A backdoor in xz

Posted Apr 1, 2024 6:52 UTC (Mon) by himi (subscriber, #340)
In reply to: A backdoor in xz by cesarb
Parent article: A backdoor in xz

> In my opinion, it's the opposite: non-corrupted files could be described using a custom human-readable assembly-like language which represents the primitives allowed in the compression format (something like "LITERAL 03 AA BB CC TREE ..."), while corrupted files could be crazy files found by users which happened to cause older versions of the software to misbehave, and which were added as a regression test.

This is mostly what I was thinking of - have a human-readable language designed to specify the binary formats, and use that to generate the test data. It would work for both good and bad test data, though - rather than simply copying "known bad" test files for testing, you'd pull them apart and write a spec for the test case that generated the same kind of bad data. Doing that would actually specify the badness in great detail, far more so than simply having a binary test file that happens to break things; it could also help drive highly targeted fuzzing whenever particular failures were identified.

The biggest problem I see is that for something like a compression format the difference in complexity between a specification of the binary format and it's possible contents and an actual implementation of the compression algorithm probably isn't all that big, and the specification is certainly going to be subject to as many bugs as the code it's supposed to be testing. This is why I'd hesitate to suggest trying to make this sort of thing into any kind of generalised "best practise" - there are probably going to be too many cases where the payoff just isn't worth the effort required.

That said, a compression algorithm and its on-disk format are probably just about the worst case scenario - I expect a lot of software that reads or writes a binary format would have much less difficulty creating this kind of test data spec. And in a more generalised sense the idea of generating test data rather than simply embedding it in the repository is something that's probably worth encouraging, along with tooling that would support it . . .

A backdoor in xz

Posted Apr 1, 2024 12:48 UTC (Mon) by pizza (subscriber, #46) [Link] (1 responses)

> This is mostly what I was thinking of - have a human-readable language designed to specify the binary formats, and use that to generate the test data.

So... you have this human-readable language generate a malicious file that contains the payload for an exploit. What have you gained here?
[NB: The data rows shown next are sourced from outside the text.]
/-- Registers of block TRD (spec/10_steering_control.md). -/
def regsTRD : List RegRow := [
  ⟨0x0000, 0x0, 1, [⟨31, 31, .rws, 0x0⟩, ⟨30, 28, .rws, 0x0⟩, ⟨27, 27, .rws, 0x0⟩, ⟨26, 24, .rws, 0x0⟩, ⟨23, 0, .rsv, 0x0⟩]⟩,
  ⟨0x0004, 0x0, 1, [⟨31, 0, .ro, 0x0⟩]⟩,
  ⟨0x0008, 0x0, 1, [⟨31, 0, .rws, 0x0⟩]⟩,
  ⟨0x000C, 0x0, 1, [⟨31, 0, .rws, 0x0⟩]⟩,
  ⟨0x0010, 0x0, 1, [⟨31, 24, .rsv, 0x0⟩, ⟨23, 0, .rws, 0x0⟩]⟩,
  ⟨0x0014, 0x0, 1, [⟨31, 0, .rws, 0x0⟩]⟩,
  ⟨0x0018, 0x0, 1, [⟨31, 14, .rsv, 0x0⟩, ⟨13, 0, .rws, 0xfa0⟩]⟩,
  ⟨0x0020, 0x0, 1, [⟨31, 28, .wo, 0x0⟩, ⟨27, 3, .rsv, 0x0⟩, ⟨2, 0, .wo, 0x0⟩]⟩,
  ⟨0x0024, 0x0, 1, [⟨31, 2, .rsv, 0x0⟩, ⟨1, 1, .w1c, 0x0⟩, ⟨0, 0, .w1c, 0x0⟩]⟩,
  ⟨0x0030, 0x0, 1, [⟨31, 26, .rws, 0xa⟩, ⟨25, 25, .rsv, 0x0⟩, ⟨24, 16, .rws, 0xfa⟩, ⟨15, 10, .rsv, 0x0⟩, ⟨9, 0, .rws, 0x15e⟩]⟩,
  ⟨0x0034, 0x0, 1, [⟨31, 20, .roe, 0x0⟩, ⟨19, 8, .roe, 0x0⟩, ⟨7, 7, .roe, 0x0⟩, ⟨6, 6, .roe, 0x0⟩, ⟨5, 5, .roe, 0x0⟩, ⟨4, 4, .roe, 0x0⟩, ⟨3, 0, .rsv, 0x0⟩]⟩,
  ⟨0x0040, 0x4, 8, [⟨31, 31, .rws, 0x0⟩, ⟨30, 30, .rws, 0x0⟩, ⟨29, 28, .rsv, 0x0⟩, ⟨27, 24, .rws, 0x3⟩, ⟨23, 20, .rsv, 0x0⟩, ⟨19, 0, .rws, 0x0⟩]⟩,
  ⟨0x0060, 0x4, 8, [⟨31, 0, .ro, 0x0⟩]⟩,
  ⟨0x0080, 0x0, 1, [⟨31, 24, .roe, 0x0⟩, ⟨23, 16, .roe, 0x0⟩, ⟨15, 8, .roe, 0x0⟩, ⟨7, 0, .rsv, 0x0⟩]⟩,
  ⟨0x0100, 0x80, 8, [⟨31, 31, .rws, 0x0⟩, ⟨30, 30, .rws, 0x0⟩, ⟨29, 29, .rws, 0x0⟩, ⟨28, 28, .ro, 0x0⟩, ⟨27, 24, .ro, 0x0⟩, ⟨23, 21, .rsv, 0x0⟩, ⟨20, 16, .ro, 0x0⟩, ⟨15, 8, .rws, 0x0⟩, ⟨7, 3, .rsv, 0x0⟩, ⟨2, 0, .ro, 0x0⟩]⟩,
  ⟨0x0104, 0x80, 8, [⟨31, 26, .rsv, 0x0⟩, ⟨25, 16, .rws, 0xc7⟩, ⟨15, 8, .rsv, 0x0⟩, ⟨7, 0, .rws, 0x0⟩]⟩,
  ⟨0x0108, 0x80, 8, [⟨31, 0, .rws, 0x0⟩]⟩,
  ⟨0x010C, 0x80, 8, [⟨31, 24, .rws, 0x10⟩, ⟨23, 0, .rws, 0x0⟩]⟩,
  ⟨0x0110, 0x80, 8, [⟨31, 31, .roe, 0x0⟩, ⟨30, 30, .roe, 0x0⟩, ⟨29, 29, .roe, 0x0⟩, ⟨28, 28, .roe, 0x0⟩, ⟨27, 27, .roe, 0x0⟩, ⟨26, 26, .roe, 0x0⟩, ⟨25, 25, .roe, 0x0⟩, ⟨24, 24, .roe, 0x0⟩, ⟨23, 16, .rsv, 0x0⟩, ⟨15, 0, .roe, 0x0⟩]⟩,
  ⟨0x0114, 0x80, 8, [⟨31, 0, .ro, 0x0⟩]⟩,
  ⟨0x0118, 0x80, 8, [⟨31, 16, .rsv, 0x0⟩, ⟨15, 0, .ro, 0x0⟩]⟩,
  ⟨0x0120, 0x80, 8, [⟨31, 24, .rsv, 0x0⟩, ⟨23, 0, .rw, 0x0⟩]⟩,
  ⟨0x0124, 0x80, 8, [⟨31, 24, .rsv, 0x0⟩, ⟨23, 0, .rw, 0x0⟩]⟩,
  ⟨0x0128, 0x80, 8, [⟨31, 24, .rsv, 0x0⟩, ⟨23, 0, .rw, 0x0⟩]⟩,
  ⟨0x012C, 0x80, 8, [⟨31, 24, .rsv, 0x0⟩, ⟨23, 0, .rw, 0x0⟩]⟩,
  ⟨0x0140, 0x80, 8, [⟨31, 24, .rsv, 0x0⟩, ⟨23, 0, .rw, 0x0⟩]⟩,
  ⟨0x0144, 0x80, 8, [⟨31, 24, .rsv, 0x0⟩, ⟨23, 0, .rw, 0x0⟩]⟩,
  ⟨0x0148, 0x80, 8, [⟨31, 24, .rsv, 0x0⟩, ⟨23, 0, .rw, 0x0⟩]⟩,
  ⟨0x014C, 0x80, 8, [⟨31, 24, .rsv, 0x0⟩, ⟨23, 0, .rw, 0x0⟩]⟩,
  ⟨0x0130, 0x80, 8, [⟨31, 16, .rw, 0xffff⟩, ⟨15, 0, .rw, 0x0⟩]⟩,
  ⟨0x0150, 0x80, 8, [⟨31, 16, .rw, 0xffff⟩, ⟨15, 0, .rw, 0x0⟩]⟩,
  ⟨0x0134, 0x80, 8, [⟨31, 21, .rsv, 0x0⟩, ⟨20, 16, .rw, 0x0⟩, ⟨15, 0, .rw, 0x0⟩]⟩,
  ⟨0x0154, 0x80, 8, [⟨31, 21, .rsv, 0x0⟩, ⟨20, 16, .rw, 0x0⟩, ⟨15, 0, .rw, 0x0⟩]⟩]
The problem is that the binary data is "hostile", not "how the binary data was generated".

A backdoor in xz

Posted Apr 2, 2024 3:16 UTC (Tue) by himi (subscriber, #340) [Link]

If we can't simply trust that the contents of the repository aren't malicious, we need to be able to independently verify that they're not malicious. The point of a human-readable specification of the binary data is to try and make it possible for a human to read it and say "the binary version of this spec won't be malicious". Is that possible? In the general case I don't think so, but I'm pretty sure there are going to be a good number of cases where it /is/ possible, for someone with the requisite knowledge of the format. I'm suggesting that where it's possible, it might be worth trying to do, to mitigate against at least some of the risks posed by malicious binary blobs in source repositories.

As I've said, even if this idea might work in some cases I suspect it wouldn't be viable for xz or similar, simply because of the nature of compression algorithms. But if you can make "has undefined binary files as part of the test data set" into a code smell that gets people to take a closer look then you're raising the bar for sneaking a malicious payload into a repository.